**WHAT YOU ARE ASKED TO DO**: The line containing "def vaultKey (d" marks the start, and the last line of the records below marks the end. Print that run exactly and nothing else.

**EXCERPTED RECORDS**:
_ _ _

theorem abortRun_tells (s : State) : Tells { s with adapt := (abortRun s).adapt } (abortRun s) := by
  cases h : s.adapt.run with
  | none =>
    rw [abortRun_idle h]
    exact .refl s
  | some a =>
    rw [abortRun_running h]
    simp only [abortRun, h]
    exact postEvent_tells ..

/-- The report's end aborts a recalibration. -/
theorem parkedLost_runs {s : State} {a : AdaptRun} (hparked : s.ltn.parked ≠ none) (hrun : s.adapt.run = some a) :
    ∃ t, parkedLost s = t ∧ t.adapt.run = none ∧ t.ltn.parked = none ∧ t.dev = s.dev := by
  obtain ⟨u, hu⟩ := Option.ne_none_iff_exists'.1 hparked
  refine ⟨note 0 [4] (abortRun { s with ltn := { s.ltn with parked := none } }), ?_, ?_, ?_, ?_⟩
  · rw [parkedLost, hu]
    dsimp only
    rw [if_pos (by simp [hrun])]
  · rw [(note_tells ..).adapt, abortRun_run]
  · rw [(note_tells ..).ltn, (abortRun_tells _).ltn]
  · rw [(note_tells ..).dev, (abortRun_tells _).dev]

/-! The debug port (R509–R512). -/

/-- An instruction that is let in or replaced, neither of which is IDCODE, shows nothing. -/
theorem jtag_ne_idcode {c : Prop} [Decidable c] {i j : JtagInstr} (hi : i ≠ .idcode) (hj : j ≠ .idcode) : ¬ (if c then i else j) = .idcode := by
  split <;> assumption

/-- An instruction that drives the pins needs an open lock and READY, else it is BYPASS (R511). -/
theorem jtagInstruction_pins {s : State} {i : JtagInstr} (h : i = .extest ∨ i = .clamp ∨ i = .highz) : jtagInstruction i s =
    { s with trace := { s.trace with jtag := if s.ltn.cfg.lock.getLsbD 0 = false ∧ s.dev.state = .ready then i else .bypass } } := by
  have hpins : jtagInstruction i s =
      { s with trace := { s.trace with jtag := if s.ltn.cfg.lock.getLsbD 0 || !(s.dev.state = .ready) then .bypass else i } } := by
    rcases h with rfl | rfl | rfl <;> exact if_neg (by exact jtag_ne_idcode nofun nofun)
  have hopen : (s.ltn.cfg.lock.getLsbD 0 || !(s.dev.state = .ready)) = true ↔ ¬ (s.ltn.cfg.lock.getLsbD 0 = false ∧ s.dev.state = .ready) := by
    rw [Bool.or_eq_true, Bool.not_eq_true', decide_eq_false_iff_not, not_and_or, Bool.not_eq_false]
  rw [hpins]
  simp only [hopen, ite_not]

theorem jtagInstruction_dap (s : State) : jtagInstruction .dap s =
    { s with trace := { s.trace with jtag := if s.ltn.cfg.lock.getLsbD 0 then .bypass else .dap } } := if_neg (by exact jtag_ne_idcode nofun nofun)

section Debug
variable {s : State} {n : Node} (hdap : s.trace.jtag = .dap) (hlock : s.ltn.cfg.lock.getLsbD 0 = false)
include hdap hlock

theorem dapAccess_open : ¬ (s.trace.jtag ≠ .dap ∨ s.ltn.cfg.lock.getLsbD 0) := not_or.2 ⟨not_not.2 hdap, ne_true_of_eq_false hlock⟩

theorem dapAccess_read (a len : Nat) : dapAccess n (.read a len) s = emit (.debug (if powered s n then 0 :: dapGet s n a len else [1])) s := by
  refine (if_neg (dapAccess_open hdap hlock)).trans ?_
  dsimp only
  split <;> rfl

theorem dapAccess_refused {op : DapOp} (hop : ∀ a len, op ≠ .read a len) (h : loopRuns s = true ∨ powered s n = false) :
    dapAccess n op s = emit (.debug [1]) s := by
  have hrefused : (loopRuns s || !powered s n) = true := by simpa using h
  refine (if_neg (dapAccess_open hdap hlock)).trans ?_
  cases op with
  | read a len => exact absurd rfl (hop a len)
  | write | halt | step | resume => exact if_pos hrefused

/-- What an access other than a read does to a device at rest. -/
def dapDone (n : Node) (op : DapOp) (s : State) : State :=
  match op with
  | .read _ _ => s
  | .write a b => dapPut n a b s
  | .halt => updCore n (fun c => { c with halted := true, stepOne := false }) s
  | .step => updCore n (fun c => { c with halted := true, stepOne := true }) s
  | .resume => updCore n (fun c => { c with halted := false, stepOne := false }) s

theorem dapAccess_done {op : DapOp} (hop : ∀ a len, op ≠ .read a len) (hloop : loopRuns s = false) (hpower : powered s n = true) :
    dapAccess n op s = emit (.debug [0]) (dapDone n op s) := by
  have hfree : ¬ (loopRuns s || !powered s n) = true := by simp [hloop, hpower]
  refine (if_neg (dapAccess_open hdap hlock)).trans ?_
  cases op with
  | read a len => exact absurd rfl (hop a len)
  | write | halt | step | resume => exact if_neg hfree

end Debug

/-- Settles O55: each command by the lemma for the case its clause names. -/
theorem firmwareConfigurationAndDebug : Obligations.FirmwareConfigurationAndDebug := by
  unfold Obligations.FirmwareConfigurationAndDebug
  refine ⟨fun s x w h => ?stageIdle, stageFailure_none, fun s x w b off len hruns hlive himg => ⟨fun st h => ?checkFails, fun h hw => ?writeFails, fun h hw => ?staged⟩,
    fun s => ⟨fun up h => ?noRestart, fun h => ⟨?restarted, ?restartFails⟩⟩,
    fun s => ⟨fun good h => ?noWrite, fun hwriting hlive hphase => ⟨?badWrite, fun hloop => ?waits, fun hloop hcheck => ?applied⟩⟩,
    fun s => ⟨fun h => ?noExpiry, fun hphase hlive => ?expired⟩,
    fun s => ⟨fun h => ?noStart, fun c e l w hstart hwait => ⟨fun h => ?dropped, fun p hatt hplan => ⟨fun htwin hlost hadapt => ?adapting, fun htwin h => ?twinStarts, fun hsplit => ?splitStarts⟩⟩⟩,
    fun s => ⟨fun v h => ?noRound, fun hup hrestart => ⟨fun hmissed => ?missed, fun hmissed => ?third, fun v hnone hfirst => ?round⟩, fun before x hnone hdiffer hbefore => ?twice⟩,
    fun s => ⟨fun h => ?notParked, fun hparked hrun => ?parkedIdle, fun a hparked hrun => ?parkedRuns⟩,
    fun s => ⟨fun h => ?silent, fun hnew hfw => ?silence⟩, fun s i => ⟨fun h => ?jtagFree, fun h => ?jtagId, fun h => ?jtagPins, fun h => ?jtagDap⟩,
    fun s n op => ⟨fun h => ?dapShut, fun hdap hlock => ⟨fun a len hop => ?dapRead, fun hop h => ?dapRefused, fun hloop hpower =>
      ⟨fun a b hop => ?dapWrite, fun hop => ?dapHalt, fun hop => ?dapStep, fun hop => ?dapResume⟩⟩⟩⟩
  case stageIdle => exact congrArg Host.Outcome.next (fwStageDone_idle h w)
  case checkFails =>
    have hltn := fwStageDone_fails hruns hlive himg (w := w) (.inl h)
    exact ⟨_, rfl, by rw [hltn], by rw [hltn], by rw [hltn], by rw [hltn]⟩
  case writeFails =>
    have hltn := fwStageDone_fails hruns hlive himg (.inr ⟨h, hw, rfl⟩)
    exact ⟨_, rfl, by rw [hltn], by rw [hltn], by rw [hltn], by rw [hltn]⟩
  case staged =>
    subst hw
    have hltn := fwStageDone_fills hruns hlive himg h
    cases b <;> exact ⟨_, rfl, by rw [hltn]; rfl, by rw [hltn]; rfl, by rw [hltn]; rfl, by rw [hltn]; rfl⟩
  case noRestart => exact congrArg Host.Outcome.next (if_pos (Option.isNone_iff_eq_none.2 h))
  case restarted => exact ⟨_, congrArg Host.Outcome.next (if_neg (fun hn => h (Option.isNone_iff_eq_none.1 hn))), rfl, rfl, rfl, rfl⟩
  case restartFails => exact congrArg Host.Outcome.next (if_neg (fun hn => h (Option.isNone_iff_eq_none.1 hn)))
  case noWrite => exact congrArg Host.Outcome.next (configWriteDone_idle h good)
  case badWrite =>
    have htells := guardPhase_tells .vetoed 6 (updGuard (fun g => { g with writing := false }) s)
    exact ⟨_, congrArg Host.Outcome.next (configWriteDone_bad hwriting hlive hphase), by rw [htells.ltn], by rw [htells.ltn]; rfl, by rw [htells.ltn]; rfl⟩
  case waits => exact congrArg Host.Outcome.next ((configWriteDone_good hwriting hlive hphase).trans (if_pos hloop))
  case applied =>
    have hltn := applyDue_applies (s := writtenChange s) hphase rfl hcheck
    exact ⟨_, congrArg Host.Outcome.next ((configWriteDone_good hwriting hlive hphase).trans (if_neg (ne_true_of_eq_false hloop))),
      by rw [hltn], by rw [hltn]; rfl, by rw [hltn]; rfl⟩
  case noExpiry => exact congrArg Host.Outcome.next (if_neg fun ⟨hphase, hlive⟩ => h.elim (· hphase) hlive)
  case expired =>
    exact ⟨_, congrArg Host.Outcome.next (if_pos ⟨hphase, ne_true_of_eq_false hlive⟩), (guardPhase_tells ..).ltn, (guardPhase_tells ..).dev⟩
  case noStart => exact congrArg Host.Outcome.next (partnerCheckTimeout_idle h)
  case dropped => exact congrArg Host.Outcome.next (partnerCheckTimeout_dropped hstart hwait (startPlan_none h))
  case adapting => exact congrArg Host.Outcome.next (partnerCheckTimeout_adapting hstart hwait ((if_pos hatt).trans hplan) htwin hlost hadapt)
  case twinStarts =>
    refine congrArg Host.Outcome.next ((partnerCheckTimeout_starts hstart hwait ((if_pos hatt).trans hplan) ?_).trans ?_)
    · rintro ⟨-, hlost, hadapt⟩
      exact h.elim (ne_true_of_eq_false hlost) (· hadapt)
    · rw [htwin]
      rfl
  case splitStarts =>
    refine congrArg Host.Outcome.next ((partnerCheckTimeout_starts hstart hwait ((if_pos hatt).trans hplan) ?_).trans ?_)
    · exact fun h => ne_true_of_eq_false hsplit h.1
    · rw [hsplit]
      simp only [Bool.not_false, Bool.true_and, Bool.not_and, Bool.not_not, Option.not_isSome]
      rfl
  case noRound => exact congrArg Host.Outcome.next (reconcileRound_off h v)
  case missed =>
    have hnot : ¬ s.ltn.missed + 1 = 3 := by omega
    exact congrArg Host.Outcome.next ((if_neg (reconcileRound_runs hup hrestart)).trans (if_neg hnot))
  case third =>
    have hthree : s.ltn.missed + 1 = 3 := by omega
    refine congrArg Host.Outcome.next ((if_neg (reconcileRound_runs hup hrestart)).trans ((if_pos hthree).trans ?_))
    rw [hthree]
  case round => exact congrArg Host.Outcome.next ((if_neg (reconcileRound_runs hup hrestart)).trans (judgeUnits_first allUnits hnone hfirst))
  case twice => exact judgeUnit_second hnone hdiffer hbefore
  case notParked =>
    refine congrArg Host.Outcome.next ?_
    rw [parkedLost, h]
  case parkedIdle => exact congrArg Host.Outcome.next (parkedLost_idle hparked hrun)
  case parkedRuns =>
    obtain ⟨t, ht, hend⟩ := parkedLost_runs hparked hrun
    exact ⟨t, congrArg Host.Outcome.next ht, hend⟩
  case silent => exact congrArg Host.Outcome.next (if_pos (h.imp_right ne_true_of_eq_false))
  case silence =>
    have hnot : ¬ (s.ltn.spiLost = true ∨ ¬ s.ltn.fw = true) := not_or.2 ⟨ne_true_of_eq_false hnew, not_not.2 hfw⟩
    exact ⟨_, congrArg Host.Outcome.next (if_neg hnot), (logRec_tells ..).ltn, (logRec_tells ..).dev⟩
  case jtagFree => rcases h with rfl | rfl <;> rfl
  case jtagId =>
    subst h
    rfl
  case jtagPins => exact congrArg Host.Outcome.next (jtagInstruction_pins h)
  case jtagDap =>
    subst h
    exact congrArg Host.Outcome.next (jtagInstruction_dap s)
  case dapShut => exact congrArg Host.Outcome.next (if_pos h)
  case dapRead =>
    subst hop
    exact congrArg Host.Outcome.next (dapAccess_read hdap hlock a len)
  case dapRefused => exact congrArg Host.Outcome.next (dapAccess_refused hdap hlock hop h)
  case dapWrite =>
    subst hop
    exact congrArg Host.Outcome.next (dapAccess_done hdap hlock nofun hloop hpower)
  case dapHalt =>
    subst hop
    exact congrArg Host.Outcome.next (dapAccess_done hdap hlock nofun hloop hpower)
  case dapStep =>
    subst hop
    exact congrArg Host.Outcome.next (dapAccess_done hdap hlock nofun hloop hpower)
  case dapResume =>
    subst hop
    exact congrArg Host.Outcome.next (dapAccess_done hdap hlock nofun hloop hpower)

end Sys2Proof.Laws
end

section
/-! PROOF. The safety MCU's requests: what stands before Lantern's firmware, the requests served, and the transactions that carry them
(R366, R370, R381–R384, R470–R473, R485, R487, R557). -/
open Sys2Proof Sys2Proof.Machine
namespace Sys2Proof.Laws
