-- ==== Sys2Proof/Machine/Ops.lean ====
section
/-!
DEFINITION. The named operations over memory and registers: the canonical memory list, address translation and its
binding (16 R339-R346), the vault windows (11 R233-R236), the units of the part, a wave's places, SELECT and CLOSE
(06 R129-R136), taking a trap or a page fault and handler entry (06 R139-R141, 14 R308-R311), and the return from a
handler (06 R143).
-/

namespace Sys2Proof

/-- The cluster of a tile (00 R2). -/
def TileRef.cluster (t : TileRef) : ClusterRef := { die := t.die, cl := t.tile / 4 }

/-- The block of a wave, and a block's wave of a number (09 R200). -/
def WaveRef.block (w : WaveRef) : BlockRef := { lid := w.lid, blk := w.blk }
def BlockRef.wave (b : BlockRef) (i : Nat) : WaveRef := { lid := b.lid, blk := b.blk, wav := i }

end Sys2Proof

namespace Sys2Proof.Machine

open Sys2Proof

/-! ## Memory: one canonical list -/

/-- The byte at a memory key; a key that the list does not hold reads 0. -/
def Mem.read (m : List Host.Cell) (k : Nat) : Byte :=
  match m with
  | [] => 0#8
  | (k', b) :: r => if k' = k then b else if k < k' then 0#8 else Mem.read r k

/-- Write one byte, keeping the canonical form: keys strictly rising, and no entry equal to 0. -/
def Mem.write (m : List Host.Cell) (k : Nat) (b : Byte) : List Host.Cell :=
  match m with
  | [] => if b = 0#8 then [] else [(k, b)]
  | (k', b') :: r =>
    if k' = k then (if b = 0#8 then r else (k, b) :: r)
    else if k < k' then (if b = 0#8 then (k', b') :: r else (k, b) :: (k', b') :: r)
    else (k', b') :: Mem.write r k b

/-- The canonical form: keys strictly rising, and no entry equal to what an unlisted key reads as. -/
def Mem.wf (m : List Host.Cell) : Bool :=
  match m with
  | [] => true
  | (k, b) :: r => b ≠ 0#8 && (match r with | [] => true | (k', _) :: _ => decide (k < k')) && Mem.wf r

/-- `n` bytes from a key upwards. -/
def Mem.readN (m : List Host.Cell) (k n : Nat) : List Byte := (List.range n).map fun i => Mem.read m (k + i)

/-- Write bytes from a key upwards. -/
def Mem.writeN (m : List Host.Cell) (k : Nat) (bs : List Byte) : List Host.Cell :=
  match bs with
  | [] => m
  | b :: r => Mem.writeN (Mem.write m k b) (k + 1) r

/-- The memory key of byte `o` of vault `v` of die `d`: vault bytes stand above every physical address. -/
def vaultKey (d v o : Nat) : Nat := 2 ^ 52 + d * 2 ^ 29 + v * 2 ^ 24 + o

/-- The memory key of a physical address: device memory below 96 GiB of its die (16 R339), and host memory where
PA[51:48] = 1 (18 R366). Any other address has no memory behind it. -/
def paKey? (pa : Nat) : Option Nat :=
  if pa < 2 ^ 40 then (if pa % 2 ^ 37 < 96 * 2 ^ 30 then some pa else none)
  else if pa / 2 ^ 48 = 1 then some pa
  else none

/-- Is a byte of this span poisoned? Poison is held per 16-byte chunk (22 R427). -/
def State.poisoned (s : State) (k n : Nat) : Bool := s.poison.any fun g => decide (g < k + n ∧ k < g + 16)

_ _ _

**YOUR SOLUTION**:
def vaultKey (d v o : Nat) : Nat := 2 ^ 52 + d * 2 ^ 29 + v * 2 ^ 24 + o

/-- The memory key of a physical address: device memory below 96 GiB of its die (16 R339), and host memory where
PA[51:48] = 1 (18 R366). Any other address has no memory behind it. -/
def paKey? (pa : Nat) : Option Nat :=
  if pa < 2 ^ 40 then (if pa % 2 ^ 37 < 96 * 2 ^ 30 then some pa else none)
  else if pa / 2 ^ 48 = 1 then some pa
  else none

/-- Is a byte of this span poisoned? Poison is held per 16-byte chunk (22 R427). -/
def State.poisoned (s : State) (k n : Nat) : Bool := s.poison.any fun g => decide (g < k + n ∧ k < g + 16)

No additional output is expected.